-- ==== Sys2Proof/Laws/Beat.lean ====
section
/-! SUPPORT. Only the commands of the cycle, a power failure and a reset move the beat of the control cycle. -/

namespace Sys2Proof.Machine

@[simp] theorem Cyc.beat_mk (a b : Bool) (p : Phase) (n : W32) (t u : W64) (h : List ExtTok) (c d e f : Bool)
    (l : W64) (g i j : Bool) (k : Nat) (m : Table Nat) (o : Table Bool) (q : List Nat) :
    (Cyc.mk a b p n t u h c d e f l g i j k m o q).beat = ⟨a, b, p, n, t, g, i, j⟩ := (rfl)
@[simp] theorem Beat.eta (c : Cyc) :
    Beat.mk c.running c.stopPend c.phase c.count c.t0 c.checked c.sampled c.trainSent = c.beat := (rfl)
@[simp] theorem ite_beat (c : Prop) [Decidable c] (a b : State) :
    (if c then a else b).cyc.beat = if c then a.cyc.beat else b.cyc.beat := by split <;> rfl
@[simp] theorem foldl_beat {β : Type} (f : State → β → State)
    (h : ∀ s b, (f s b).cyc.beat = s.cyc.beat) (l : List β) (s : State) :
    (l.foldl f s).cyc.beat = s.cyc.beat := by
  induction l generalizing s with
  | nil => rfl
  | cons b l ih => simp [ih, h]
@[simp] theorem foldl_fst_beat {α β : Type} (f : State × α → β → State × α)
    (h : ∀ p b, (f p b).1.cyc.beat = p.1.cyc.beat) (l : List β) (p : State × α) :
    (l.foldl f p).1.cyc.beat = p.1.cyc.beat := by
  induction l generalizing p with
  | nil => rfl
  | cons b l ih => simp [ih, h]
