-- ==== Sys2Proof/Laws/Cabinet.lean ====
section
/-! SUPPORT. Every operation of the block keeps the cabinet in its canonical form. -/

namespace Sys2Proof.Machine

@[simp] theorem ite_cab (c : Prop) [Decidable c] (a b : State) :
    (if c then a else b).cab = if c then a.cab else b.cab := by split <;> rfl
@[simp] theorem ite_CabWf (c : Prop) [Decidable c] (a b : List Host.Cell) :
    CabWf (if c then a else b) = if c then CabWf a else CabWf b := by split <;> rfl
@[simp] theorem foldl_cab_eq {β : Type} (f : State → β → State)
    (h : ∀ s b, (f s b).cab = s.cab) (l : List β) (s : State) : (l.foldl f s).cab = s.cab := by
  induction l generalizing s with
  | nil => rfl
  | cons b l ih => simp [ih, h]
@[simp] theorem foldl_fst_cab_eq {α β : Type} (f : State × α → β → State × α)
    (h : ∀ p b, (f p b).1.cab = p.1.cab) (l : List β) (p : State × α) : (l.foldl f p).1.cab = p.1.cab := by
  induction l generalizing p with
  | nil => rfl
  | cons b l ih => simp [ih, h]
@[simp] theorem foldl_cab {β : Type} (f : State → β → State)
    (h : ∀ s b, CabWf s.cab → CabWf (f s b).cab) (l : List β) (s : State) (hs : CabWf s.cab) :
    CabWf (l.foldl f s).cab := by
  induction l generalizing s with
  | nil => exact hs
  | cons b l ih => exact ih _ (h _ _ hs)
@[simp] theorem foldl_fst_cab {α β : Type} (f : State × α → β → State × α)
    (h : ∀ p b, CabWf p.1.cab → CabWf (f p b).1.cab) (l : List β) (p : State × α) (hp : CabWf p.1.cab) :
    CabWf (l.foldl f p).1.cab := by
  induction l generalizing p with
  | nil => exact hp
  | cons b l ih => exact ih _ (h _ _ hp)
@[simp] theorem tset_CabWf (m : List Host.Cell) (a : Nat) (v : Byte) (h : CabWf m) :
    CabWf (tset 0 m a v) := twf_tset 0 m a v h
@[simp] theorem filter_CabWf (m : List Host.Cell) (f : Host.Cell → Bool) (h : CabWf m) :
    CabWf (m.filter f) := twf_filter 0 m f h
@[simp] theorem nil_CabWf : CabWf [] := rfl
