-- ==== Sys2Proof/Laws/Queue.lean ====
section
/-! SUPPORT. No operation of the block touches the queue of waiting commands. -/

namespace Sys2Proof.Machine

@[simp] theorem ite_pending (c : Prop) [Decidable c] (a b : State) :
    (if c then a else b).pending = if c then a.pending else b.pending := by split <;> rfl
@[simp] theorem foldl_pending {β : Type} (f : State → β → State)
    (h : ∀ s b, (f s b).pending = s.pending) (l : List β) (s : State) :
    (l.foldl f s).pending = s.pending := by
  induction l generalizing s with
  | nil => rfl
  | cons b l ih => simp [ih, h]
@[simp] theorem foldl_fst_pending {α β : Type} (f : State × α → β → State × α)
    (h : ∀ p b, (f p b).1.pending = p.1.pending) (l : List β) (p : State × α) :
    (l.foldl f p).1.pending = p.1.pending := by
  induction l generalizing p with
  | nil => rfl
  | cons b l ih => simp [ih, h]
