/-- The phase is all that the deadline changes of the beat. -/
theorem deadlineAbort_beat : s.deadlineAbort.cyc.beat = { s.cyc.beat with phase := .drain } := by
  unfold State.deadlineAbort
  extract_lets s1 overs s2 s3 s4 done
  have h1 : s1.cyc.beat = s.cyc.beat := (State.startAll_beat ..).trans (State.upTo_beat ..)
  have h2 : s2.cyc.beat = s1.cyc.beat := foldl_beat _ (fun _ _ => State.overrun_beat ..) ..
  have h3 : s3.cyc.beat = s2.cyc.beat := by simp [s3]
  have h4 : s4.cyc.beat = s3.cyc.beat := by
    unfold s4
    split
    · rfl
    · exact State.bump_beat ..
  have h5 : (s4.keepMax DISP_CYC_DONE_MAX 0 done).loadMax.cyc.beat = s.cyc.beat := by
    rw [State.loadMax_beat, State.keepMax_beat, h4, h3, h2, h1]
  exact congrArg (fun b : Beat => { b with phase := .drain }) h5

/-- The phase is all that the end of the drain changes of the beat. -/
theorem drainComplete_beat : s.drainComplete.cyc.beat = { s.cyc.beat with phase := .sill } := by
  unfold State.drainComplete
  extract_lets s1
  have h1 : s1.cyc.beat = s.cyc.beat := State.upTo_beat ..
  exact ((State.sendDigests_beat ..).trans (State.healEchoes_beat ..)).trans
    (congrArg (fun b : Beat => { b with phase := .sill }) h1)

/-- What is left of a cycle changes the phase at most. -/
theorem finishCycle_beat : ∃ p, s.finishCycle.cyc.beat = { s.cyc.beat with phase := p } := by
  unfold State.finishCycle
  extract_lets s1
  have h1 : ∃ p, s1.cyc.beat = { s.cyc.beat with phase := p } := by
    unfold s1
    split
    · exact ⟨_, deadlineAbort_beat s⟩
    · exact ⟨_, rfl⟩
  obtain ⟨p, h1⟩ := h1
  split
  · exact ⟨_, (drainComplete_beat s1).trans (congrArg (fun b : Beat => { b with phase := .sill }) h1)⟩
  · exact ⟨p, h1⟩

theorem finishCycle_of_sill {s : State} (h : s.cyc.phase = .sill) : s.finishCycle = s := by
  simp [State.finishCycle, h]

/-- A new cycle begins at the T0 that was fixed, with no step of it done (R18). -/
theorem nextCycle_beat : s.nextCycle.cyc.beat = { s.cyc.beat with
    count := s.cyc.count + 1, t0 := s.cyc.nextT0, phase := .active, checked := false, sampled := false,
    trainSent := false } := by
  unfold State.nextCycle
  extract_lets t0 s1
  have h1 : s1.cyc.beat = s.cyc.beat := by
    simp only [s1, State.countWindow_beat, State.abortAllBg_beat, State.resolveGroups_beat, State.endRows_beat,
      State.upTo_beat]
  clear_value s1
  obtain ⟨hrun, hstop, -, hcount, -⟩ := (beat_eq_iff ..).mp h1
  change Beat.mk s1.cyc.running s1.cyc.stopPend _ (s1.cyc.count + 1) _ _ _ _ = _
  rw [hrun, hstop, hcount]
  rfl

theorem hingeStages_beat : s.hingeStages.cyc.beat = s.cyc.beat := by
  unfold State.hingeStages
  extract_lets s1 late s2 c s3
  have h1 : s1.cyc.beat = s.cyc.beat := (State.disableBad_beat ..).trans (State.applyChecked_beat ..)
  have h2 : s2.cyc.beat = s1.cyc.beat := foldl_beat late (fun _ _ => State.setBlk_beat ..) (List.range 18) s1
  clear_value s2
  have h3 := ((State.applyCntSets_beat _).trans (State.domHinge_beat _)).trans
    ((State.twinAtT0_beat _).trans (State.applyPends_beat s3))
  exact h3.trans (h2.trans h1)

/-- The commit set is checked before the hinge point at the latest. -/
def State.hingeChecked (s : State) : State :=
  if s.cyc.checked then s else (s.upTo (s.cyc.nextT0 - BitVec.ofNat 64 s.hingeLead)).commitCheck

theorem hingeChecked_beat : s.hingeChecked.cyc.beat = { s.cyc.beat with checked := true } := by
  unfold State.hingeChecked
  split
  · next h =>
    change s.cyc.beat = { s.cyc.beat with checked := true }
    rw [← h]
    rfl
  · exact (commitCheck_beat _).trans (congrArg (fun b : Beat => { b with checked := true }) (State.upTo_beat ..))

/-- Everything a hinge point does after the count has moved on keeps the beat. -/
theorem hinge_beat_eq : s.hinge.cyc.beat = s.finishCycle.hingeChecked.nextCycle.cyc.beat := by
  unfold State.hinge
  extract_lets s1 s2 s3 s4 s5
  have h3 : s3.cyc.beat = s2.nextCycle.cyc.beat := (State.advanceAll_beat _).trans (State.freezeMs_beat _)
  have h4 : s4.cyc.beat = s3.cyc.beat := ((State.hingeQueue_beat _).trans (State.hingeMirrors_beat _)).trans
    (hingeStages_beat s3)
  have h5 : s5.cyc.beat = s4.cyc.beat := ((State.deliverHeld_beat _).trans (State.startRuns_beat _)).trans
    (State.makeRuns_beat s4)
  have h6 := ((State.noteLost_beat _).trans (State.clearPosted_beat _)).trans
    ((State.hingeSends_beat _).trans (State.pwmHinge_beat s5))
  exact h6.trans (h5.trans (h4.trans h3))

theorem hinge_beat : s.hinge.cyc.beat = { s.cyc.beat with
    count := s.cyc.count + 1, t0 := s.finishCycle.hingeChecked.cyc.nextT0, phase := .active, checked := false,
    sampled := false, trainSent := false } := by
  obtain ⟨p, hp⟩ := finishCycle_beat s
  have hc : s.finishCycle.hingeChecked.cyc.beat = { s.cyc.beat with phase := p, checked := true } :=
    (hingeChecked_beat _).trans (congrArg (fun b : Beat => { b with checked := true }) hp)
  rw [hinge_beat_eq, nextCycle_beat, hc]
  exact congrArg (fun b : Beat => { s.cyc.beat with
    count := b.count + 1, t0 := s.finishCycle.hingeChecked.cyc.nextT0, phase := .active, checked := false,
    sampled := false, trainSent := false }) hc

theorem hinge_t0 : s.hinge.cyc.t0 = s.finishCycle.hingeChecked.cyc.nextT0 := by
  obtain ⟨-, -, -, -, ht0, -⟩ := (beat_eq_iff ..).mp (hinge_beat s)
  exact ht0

....................

• _Directions for this task_:
Give an exact copy of the lines above, from the top of the records to the line that contains "Beat.mk c.running c.stopPend", taking in both ends.

• _Solution to this exercise_:
-- ==== Sys2Proof/Laws/Beat.lean ====
section
/-! SUPPORT. Only the commands of the cycle, a power failure and a reset move the beat of the control cycle. -/

namespace Sys2Proof.Machine

@[simp] theorem Cyc.beat_mk (a b : Bool) (p : Phase) (n : W32) (t u : W64) (h : List ExtTok) (c d e f : Bool)
    (l : W64) (g i j : Bool) (k : Nat) (m : Table Nat) (o : Table Bool) (q : List Nat) :
    (Cyc.mk a b p n t u h c d e f l g i j k m o q).beat = ⟨a, b, p, n, t, g, i, j⟩ := (rfl)
@[simp] theorem Beat.eta (c : Cyc) :
    Beat.mk c.running c.stopPend c.phase c.count c.t0 c.checked c.sampled c.trainSent = c.beat := (rfl)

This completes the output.